-- ==== Sys2Proof/Laws/KeepsPool.lean ====
section
/-! SUPPORT. What the effects of Pool.lean keep. -/

namespace Sys2Proof.Machine

set_option Elab.async false

theorem Dev.arriveRec_keeps (d : Dev) (r : RecTok) : Keeps ⟨false, [F.BE_ENG_STAT_state, F.BE_ENG_STAT_loop, F.BE_ENG_STAT_loops, F.BE_LP_SWAP_active, F.BE_LP_SWAP_pending, F.BE_LP_SWAP_status, F.BE_LP_STAT_state, F.BE_LP_FLAGS_sat, F.BE_LP_FLAGS_swap_clamp, F.BE_POOL_STAT_fenced, F.BE_POOL_STAT_free, F.FLT_STAT_lost, F.FLT_LOST], [.be, .flt]⟩ d (Dev.arriveRec d r) := by
  unfold Dev.arriveRec
  repeat' (first
    | with_reducible exact Keeps.refl _ _
    | decide +kernel
    | (intro _ _ k; exact k.le)
    | with_reducible assumption
    | lift_lets
    | (intro x; first | (refine Keeps.cut (d0 := e) (d1 := x) ?_ ?_; (on_goal 1 => subst x); (on_goal 2 => (intro _; clear_value x))) | (refine Keeps.cut (d0 := d) (d1 := x) ?_ ?_; (on_goal 1 => subst x); (on_goal 2 => (intro _; clear_value x))) | subst x)
    | (apply Keeps.stepSame; with_reducible apply Dev.each_keeps; intro e _)
    | (apply Keeps.step; with_reducible apply Dev.setRecs_keeps)
    | (apply Keeps.step; with_reducible apply Dev.setLatRec_keeps)
    | (apply Keeps.step; with_reducible apply Dev.onLoop_keeps)
    | (apply Keeps.step; with_reducible apply Dev.wake_keeps)
    | (apply Keeps.step; with_reducible apply Dev.dispatchAll_keeps)
    | (with_reducible apply Keeps.ite <;> intro _)
    | split
    | beta_reduce)

theorem execRecordArrival_runs (t k : Nat) (s : State) :
    Runs ⟨false, [F.BE_ENG_STAT_state, F.BE_ENG_STAT_loop, F.BE_ENG_STAT_loops, F.BE_LP_SWAP_active, F.BE_LP_SWAP_pending, F.BE_LP_SWAP_status, F.BE_LP_STAT_state, F.BE_LP_FLAGS_sat, F.BE_LP_FLAGS_swap_clamp, F.BE_POOL_STAT_fenced, F.BE_POOL_STAT_free, F.FLT_STAT_lost, F.FLT_LOST], [.be, .flt]⟩ t s (execRecordArrival t k s) := by
  unfold execRecordArrival
  refine Runs.of fun d => ?_
  repeat' (first
    | with_reducible exact Keeps.refl _ _
    | decide +kernel
    | (apply Keeps.step; with_reducible apply Dev.withBe_keeps)
    | (apply Keeps.step; with_reducible apply Dev.arriveRec_keeps)
    | (with_reducible apply Keeps.ite <;> intro _)
    | split)

theorem execStartLimitExpiry_runs (t : Nat) (l : Fin 64) (s : State) :
    Runs ⟨false, [F.BE_ENG_STAT_state, F.BE_ENG_STAT_loop, F.BE_ENG_STAT_loops, F.BE_LP_SWAP_active, F.BE_LP_SWAP_pending, F.BE_LP_SWAP_status, F.BE_LP_STAT_state, F.BE_LP_FLAGS_sat, F.BE_LP_FLAGS_swap_clamp, F.BE_LP_FLAGS_input_late, F.BE_LP_MISS_input_late, F.BE_POOL_STAT_fenced, F.BE_POOL_STAT_free, F.FLT_STAT_lost, F.FLT_LOST], [.be, .flt]⟩ t s (execStartLimitExpiry t l s) := by
  unfold execStartLimitExpiry
  refine Runs.of fun d => ?_
  repeat' (first
    | with_reducible exact Keeps.refl _ _
    | decide +kernel
    | with_reducible assumption
    | lift_lets
    | (intro x; first | (refine Keeps.cut (d0 := d) (d1 := x) ?_ ?_; (on_goal 1 => subst x); (on_goal 2 => (intro _; clear_value x))) | subst x)
    | (apply Keeps.step; with_reducible apply Dev.withBe_keeps)
    | (apply Keeps.step; with_reducible apply Dev.put_keeps)
    | (apply Keeps.step; with_reducible apply Dev.bump_keeps)
    | (apply Keeps.step; with_reducible apply Dev.report_keeps)
    | (apply Keeps.step; with_reducible apply Dev.reportOpen_keeps)
    | (apply Keeps.step; with_reducible apply Dev.becomeReady_keeps)
    | (apply Keeps.step; with_reducible apply Dev.dispatchAll_keeps)
    | (with_reducible apply Keeps.ite <;> intro _)
    | split)

theorem execEngineStall_runs (t : Nat) (e : Fin 12) (s : State) :
    Runs ⟨false, [F.BE_ENG_STAT_state, F.BE_ENG_STAT_spare, F.BE_ENG_STAT_loop, F.BE_ENG_STAT_loops, F.BE_ENG_DEAD, F.BE_ENG_DEAD_cause, F.BE_ENG_DEAD_loop, F.BE_ENG_DEAD_op, F.BE_ENG_DEAD_TIME_LO, F.BE_ENG_DEAD_TIME_HI, F.BE_LP_STAT_state, F.BE_POOL_STAT_fenced, F.BE_POOL_STAT_free, F.FLT_STAT_lost, F.FLT_LOST], [.be, .flt]⟩ t s (execEngineStall t e s) := by
  unfold execEngineStall
  refine Runs.of fun d => ?_
  repeat' (first
    | with_reducible exact Keeps.refl _ _
    | decide +kernel
    | (apply Keeps.step; with_reducible apply Dev.declareDead_keeps)
    | (with_reducible apply Keeps.ite <;> intro _)
    | split)

theorem execResidueFail_runs (t : Nat) (e : Fin 12) (s : State) :
    Runs ⟨false, [F.BE_ENG_STAT_state, F.BE_ENG_STAT_spare, F.BE_ENG_STAT_loop, F.BE_ENG_STAT_loops, F.BE_ENG_DEAD, F.BE_ENG_DEAD_cause, F.BE_ENG_DEAD_loop, F.BE_ENG_DEAD_op, F.BE_ENG_DEAD_TIME_LO, F.BE_ENG_DEAD_TIME_HI, F.BE_LP_STAT_state, F.BE_POOL_STAT_fenced, F.BE_POOL_STAT_free, F.FLT_STAT_lost, F.FLT_LOST], [.be, .flt]⟩ t s (execResidueFail t e s) := by
  unfold execResidueFail
  refine Runs.of fun d => ?_
  repeat' (first
    | with_reducible exact Keeps.refl _ _
    | decide +kernel
    | (apply Keeps.step; with_reducible apply Dev.declareDead_keeps))

theorem Dev.declareWrite_keeps (d : Dev) (e : Nat) : Keeps ⟨false, [F.FAB_WRITE_ERR, F.FAB_WRITE_ERR_more, F.FAB_WRITE_DATA, F.FAB_WRITE_CNT, F.BE_ENG_STAT_state, F.BE_ENG_STAT_spare, F.BE_ENG_STAT_loop, F.BE_ENG_STAT_loops, F.BE_ENG_DEAD, F.BE_ENG_DEAD_cause, F.BE_ENG_DEAD_loop, F.BE_ENG_DEAD_op, F.BE_ENG_DEAD_TIME_LO, F.BE_ENG_DEAD_TIME_HI, F.BE_LP_STAT_state, F.BE_POOL_CTRL_cmd, F.BE_POOL_CTRL_engine, F.BE_POOL_CTRL_status, F.BE_POOL_STAT_fenced, F.BE_POOL_STAT_free, F.FLT_STAT_lost, F.FLT_LOST], [.be, .flt]⟩ d (Dev.declareWrite d e) := by
  unfold Dev.declareWrite
  repeat' (first
    | with_reducible exact Keeps.refl _ _
    | decide +kernel
    | with_reducible assumption
    | lift_lets
    | (intro x; first | (refine Keeps.cut (d0 := d) (d1 := x) ?_ ?_; (on_goal 1 => subst x); (on_goal 2 => (intro _; clear_value x))) | subst x)
    | (apply Keeps.step; with_reducible apply Dev.wr_keeps)
    | (apply Keeps.step; with_reducible apply Dev.reject_keeps)
    | (apply Keeps.step; with_reducible apply Dev.declareDead_keeps)
    | (with_reducible apply Keeps.ite <;> intro _)
    | split)

theorem execDeclareDead_runs (t : Nat) (e : Fin 16) (s : State) :
    Runs ⟨false, [F.FAB_WRITE_ERR, F.FAB_WRITE_ERR_more, F.FAB_WRITE_DATA, F.FAB_WRITE_CNT, F.BE_ENG_STAT_state, F.BE_ENG_STAT_spare, F.BE_ENG_STAT_loop, F.BE_ENG_STAT_loops, F.BE_ENG_DEAD, F.BE_ENG_DEAD_cause, F.BE_ENG_DEAD_loop, F.BE_ENG_DEAD_op, F.BE_ENG_DEAD_TIME_LO, F.BE_ENG_DEAD_TIME_HI, F.BE_LP_STAT_state, F.BE_POOL_CTRL_cmd, F.BE_POOL_CTRL_engine, F.BE_POOL_CTRL_status, F.BE_POOL_STAT_fenced, F.BE_POOL_STAT_free, F.FLT_STAT_lost, F.FLT_LOST], [.be, .flt]⟩ t s (execDeclareDead t e s) := by
  unfold execDeclareDead fromFirmware
  refine Runs.of fun d => ?_
  repeat' (first
    | with_reducible exact Keeps.refl _ _
    | decide +kernel
    | (apply Keeps.step; with_reducible apply Dev.declareWrite_keeps)
    | (with_reducible apply Keeps.ite <;> intro _)
    | beta_reduce)

theorem execTakeover_runs (t : Nat) (e : Fin 12) (s : State) :
    Runs ⟨false, [F.BE_ENG_STAT_state, F.BE_ENG_STAT_spare, F.BE_ENG_STAT_loop, F.BE_ENG_STAT_loops, F.BE_ENG_LOOPS_LO, F.BE_ENG_LOOPS_HI, F.BE_LP_STAT_state, F.BE_LP_STAT_engine, F.BE_POOL_STAT_fenced, F.BE_POOL_STAT_free, F.BE_POOL_STAT_takeovers], [.be]⟩ t s (execTakeover t e s) := by
  unfold execTakeover
  refine Runs.of fun d => ?_
  repeat' (first
    | with_reducible exact Keeps.refl _ _
    | decide +kernel
    | with_reducible assumption
    | lift_lets
    | (intro x; first | (refine Keeps.cut (d0 := d) (d1 := x) ?_ ?_; (on_goal 1 => subst x); (on_goal 2 => (intro _; clear_value x))) | subst x)
    | (apply Keeps.step; with_reducible apply Dev.setEng_keeps)
    | (apply Keeps.step; with_reducible apply Dev.assignWaiting_keeps)
    | (with_reducible apply Keeps.ite <;> intro _)
    | split)

theorem execCoeffSwapRequest_runs (t : Nat) (l : Fin 64) (bank : Fin 2) (s : State) :
    Runs ⟨false, [F.BE_LP_SWAP_bank, F.BE_LP_SWAP_pending, F.BE_LP_SWAP_status], [.be]⟩ t s (execCoeffSwapRequest t l bank s) := by
  unfold execCoeffSwapRequest fromFirmware
  refine Runs.of fun d => ?_
  repeat' (first
    | with_reducible exact Keeps.refl _ _
    | decide +kernel
    | (apply Keeps.step; with_reducible apply Dev.requestSwap_keeps)
    | (with_reducible apply Keeps.ite <;> intro _)
    | beta_reduce)

theorem Dev.restartSlack_keeps (d : Dev) (m : Master) (l : Nat) : Keeps ⟨false, [F.FAB_WRITE_ERR, F.FAB_WRITE_ERR_more, F.FAB_WRITE_DATA, F.FAB_WRITE_CNT, F.BE_LP_SLACK_MIN_min, F.BE_LP_SLACK_MIN_restart], []⟩ d (Dev.restartSlack d m l) := by
  unfold Dev.restartSlack
  repeat' (first
    | with_reducible exact Keeps.refl _ _
    | decide +kernel
    | (apply Keeps.step; with_reducible apply Dev.wr_keeps)
    | (apply Keeps.step; with_reducible apply Dev.put_keeps)
    | (apply Keeps.step; with_reducible apply Dev.reject_keeps)
    | (with_reducible apply Keeps.ite <;> intro _)
    | split)

theorem execSlackMinRestart_runs (t : Nat) (m : Master) (l : Fin 64) (s : State) :
    Runs ⟨false, [F.FAB_WRITE_ERR, F.FAB_WRITE_ERR_more, F.FAB_WRITE_DATA, F.FAB_WRITE_CNT, F.BE_LP_SLACK_MIN_min, F.BE_LP_SLACK_MIN_restart], []⟩ t s (execSlackMinRestart t m l s) := by
  unfold execSlackMinRestart fromMaster
  refine Runs.of fun d => ?_
  repeat' (first
    | with_reducible exact Keeps.refl _ _
    | decide +kernel
    | (apply Keeps.step; with_reducible apply Dev.restartSlack_keeps)
    | (with_reducible apply Keeps.ite <;> intro _)
    | beta_reduce)

end Sys2Proof.Machine
end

================

Exercise brief: For this exercise, please output exactly the lines above starting at the line with "with_reducible apply Dev.reportOpen_keeps)" and ending at the line with "theorem execResidueFail_runs (t", ends included.

Exercise answer:
    | (apply Keeps.step; with_reducible apply Dev.reportOpen_keeps)
    | (apply Keeps.step; with_reducible apply Dev.becomeReady_keeps)
    | (apply Keeps.step; with_reducible apply Dev.dispatchAll_keeps)
    | (with_reducible apply Keeps.ite <;> intro _)
    | split)

theorem execEngineStall_runs (t : Nat) (e : Fin 12) (s : State) :
    Runs ⟨false, [F.BE_ENG_STAT_state, F.BE_ENG_STAT_spare, F.BE_ENG_STAT_loop, F.BE_ENG_STAT_loops, F.BE_ENG_DEAD, F.BE_ENG_DEAD_cause, F.BE_ENG_DEAD_loop, F.BE_ENG_DEAD_op, F.BE_ENG_DEAD_TIME_LO, F.BE_ENG_DEAD_TIME_HI, F.BE_LP_STAT_state, F.BE_POOL_STAT_fenced, F.BE_POOL_STAT_free, F.FLT_STAT_lost, F.FLT_LOST], [.be, .flt]⟩ t s (execEngineStall t e s) := by
  unfold execEngineStall
  refine Runs.of fun d => ?_
  repeat' (first
    | with_reducible exact Keeps.refl _ _
    | decide +kernel
    | (apply Keeps.step; with_reducible apply Dev.declareDead_keeps)
    | (with_reducible apply Keeps.ite <;> intro _)
    | split)

theorem execResidueFail_runs (t : Nat) (e : Fin 12) (s : State) :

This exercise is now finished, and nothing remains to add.